Each line of the records containing "faults" is to be copied out and returned.

Given data below:

-- ==== Sys2Proof/Laws/KeepUnits.lean ====
section
/-! SUPPORT. Which operations leave the lock, the grouping window, the pending restart and the count of resets as they
are; and that with no restart pending no operation brings a reset about. -/

set_option linter.unusedTactic false
set_option linter.unreachableTactic false
set_option linter.unusedSimpArgs false

namespace Sys2Proof.Machine

@[simp] theorem State.reportOvercurrent_calm (s : State) (x : Side) (oc : Bool)
    (hr : s.seq.restartPending = false) :
    (s.reportOvercurrent x oc).seq.restartPending = false ∧
    (s.reportOvercurrent x oc).record.resets = s.record.resets ∧ (s.reportOvercurrent x oc).drive = s.drive ∧
    (s.reportOvercurrent x oc).meas = s.meas ∧ (s.reportOvercurrent x oc).watch = s.watch := by
  simp only [State.reportOvercurrent]
  repeat' (first | split | (simp (maxDischargeDepth := 40) -implicitDefEqProofs +contextual [hr]; done) | simp (maxDischargeDepth := 40) -implicitDefEqProofs [hr])

@[simp] theorem State.arrival_calm (s : State) (x : Side) (f : SampleSet)
    (hr : s.seq.restartPending = false) :
    (s.arrival x f).seq.restartPending = false ∧ (s.arrival x f).record.resets = s.record.resets ∧
    (s.arrival x f).drive = s.drive ∧ (s.arrival x f).meas = s.meas ∧ (s.arrival x f).watch = s.watch := by
  simp only [State.arrival]
  repeat' (first | split | (simp (maxDischargeDepth := 40) -implicitDefEqProofs +contextual [hr]; done) | simp (maxDischargeDepth := 40) -implicitDefEqProofs [hr])

@[simp] theorem State.undervoltTest_calm (s : State) (x : Side) (vdc : Int)
    (hr : s.seq.restartPending = false) :
    (s.undervoltTest x vdc).seq.restartPending = false ∧ (s.undervoltTest x vdc).record.resets = s.record.resets ∧
    (s.undervoltTest x vdc).drive = s.drive ∧ (s.undervoltTest x vdc).meas = s.meas ∧
    (s.undervoltTest x vdc).watch = s.watch := by
  simp only [State.undervoltTest]
  repeat' (first | split | (simp (maxDischargeDepth := 40) -implicitDefEqProofs +contextual [hr]; done) | simp (maxDischargeDepth := 40) -implicitDefEqProofs [hr])

@[simp] theorem State.lowTestAbsent_keeps (s : State) (x : Side) (vdc : Int) :
    (s.lowTestAbsent x vdc).faults.lock = s.faults.lock ∧
    (s.lowTestAbsent x vdc).faults.windowOpen = s.faults.windowOpen := by
  simp only [State.lowTestAbsent]
  repeat' (first | split | simp)

@[simp] theorem State.lowTestPresent_keeps (s : State) (x : Side) (vdc : Int) :
    (s.lowTestPresent x vdc).faults.lock = s.faults.lock ∧
    (s.lowTestPresent x vdc).faults.windowOpen = s.faults.windowOpen := by
  simp only [State.lowTestPresent]
  repeat' (first | split | simp)

@[simp] theorem State.lowTest_keeps (s : State) (x : Side) (vdc : Int) :
    (s.lowTest x vdc).faults.lock = s.faults.lock ∧ (s.lowTest x vdc).faults.windowOpen = s.faults.windowOpen := by
  simp only [State.lowTest]
  repeat' (first | split | simp)

@[simp] theorem State.overvoltTest_calm (s : State) (x : Side) (vdc : Int)
    (hr : s.seq.restartPending = false) :
    (s.overvoltTest x vdc).seq.restartPending = false ∧ (s.overvoltTest x vdc).record.resets = s.record.resets ∧
    (s.overvoltTest x vdc).drive = s.drive ∧ (s.overvoltTest x vdc).meas = s.meas ∧
    (s.overvoltTest x vdc).watch = s.watch := by
  simp only [State.overvoltTest]
  repeat' (first | split | (simp (maxDischargeDepth := 40) -implicitDefEqProofs +contextual [hr]; done) | simp (maxDischargeDepth := 40) -implicitDefEqProofs [hr])

@[simp] theorem State.frameEnd_calm (s : State) (x : Side) (f : SampleFrame)
    (hr : s.seq.restartPending = false) :
    (s.frameEnd x f).seq.restartPending = false ∧ (s.frameEnd x f).record.resets = s.record.resets ∧
    (s.frameEnd x f).drive = s.drive ∧ (s.frameEnd x f).watch = s.watch := by
  simp only [State.frameEnd, State.unlessReset]
  repeat' (first | split | (simp (maxDischargeDepth := 40) -implicitDefEqProofs +contextual [hr]; done) | simp (maxDischargeDepth := 40) -implicitDefEqProofs [hr])

@[simp] theorem State.periodSeen_keeps (s : State) (x : Side) :
    (s.periodSeen x).faults.lock = s.faults.lock ∧ (s.periodSeen x).faults.windowOpen = s.faults.windowOpen := by
  simp only [State.periodSeen]
  repeat' (first | split | simp)

@[simp] theorem State.measLossRise_calm (s : State) (x : Side)
    (hr : s.seq.restartPending = false) :
    (s.measLossRise x).seq.restartPending = false ∧ (s.measLossRise x).record.resets = s.record.resets ∧
    (s.measLossRise x).drive = s.drive ∧ (s.measLossRise x).meas = s.meas ∧ (s.measLossRise x).watch = s.watch := by
  simp only [State.measLossRise]
  repeat' (first | split | (simp (maxDischargeDepth := 40) -implicitDefEqProofs +contextual [hr]; done) | simp (maxDischargeDepth := 40) -implicitDefEqProofs [hr])

@[simp] theorem State.periodMissing_calm (s : State) (x : Side)
    (hr : s.seq.restartPending = false) :
    (s.periodMissing x).seq.restartPending = false ∧ (s.periodMissing x).record.resets = s.record.resets ∧
    (s.periodMissing x).drive = s.drive ∧ (s.periodMissing x).meas = s.meas ∧ (s.periodMissing x).watch = s.watch := by
  simp only [State.periodMissing]
  repeat' (first | split | (simp (maxDischargeDepth := 40) -implicitDefEqProofs +contextual [hr]; done) | simp (maxDischargeDepth := 40) -implicitDefEqProofs [hr])

@[simp] theorem State.missingTest_calm (s : State) (x : Side)
    (hr : s.seq.restartPending = false) :
    (s.missingTest x).seq.restartPending = false ∧ (s.missingTest x).record.resets = s.record.resets ∧
    (s.missingTest x).drive = s.drive ∧ (s.missingTest x).meas = s.meas ∧ (s.missingTest x).watch = s.watch := by
  simp only [State.missingTest]
  repeat' (first | split | (simp (maxDischargeDepth := 40) -implicitDefEqProofs +contextual [hr]; done) | simp (maxDischargeDepth := 40) -implicitDefEqProofs [hr])

@[simp] theorem State.currentPeriod_calm (s : State) (x : Side)
    (hr : s.seq.restartPending = false) :
    (s.currentPeriod x).seq.restartPending = false ∧ (s.currentPeriod x).record.resets = s.record.resets ∧
    (s.currentPeriod x).drive = s.drive ∧ (s.currentPeriod x).watch = s.watch := by
  simp only [State.currentPeriod, State.unlessReset]
  repeat' (first | split | (simp (maxDischargeDepth := 40) -implicitDefEqProofs +contextual [hr]; done) | simp (maxDischargeDepth := 40) -implicitDefEqProofs [hr])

End of Given data.

■ **Completed exercise**
    (s.lowTestAbsent x vdc).faults.lock = s.faults.lock ∧
    (s.lowTestAbsent x vdc).faults.windowOpen = s.faults.windowOpen := by
    (s.lowTestPresent x vdc).faults.lock = s.faults.lock ∧
    (s.lowTestPresent x vdc).faults.windowOpen = s.faults.windowOpen := by
    (s.lowTest x vdc).faults.lock = s.faults.lock ∧ (s.lowTest x vdc).faults.windowOpen = s.faults.windowOpen := by
    (s.periodSeen x).faults.lock = s.faults.lock ∧ (s.periodSeen x).faults.windowOpen = s.faults.windowOpen := by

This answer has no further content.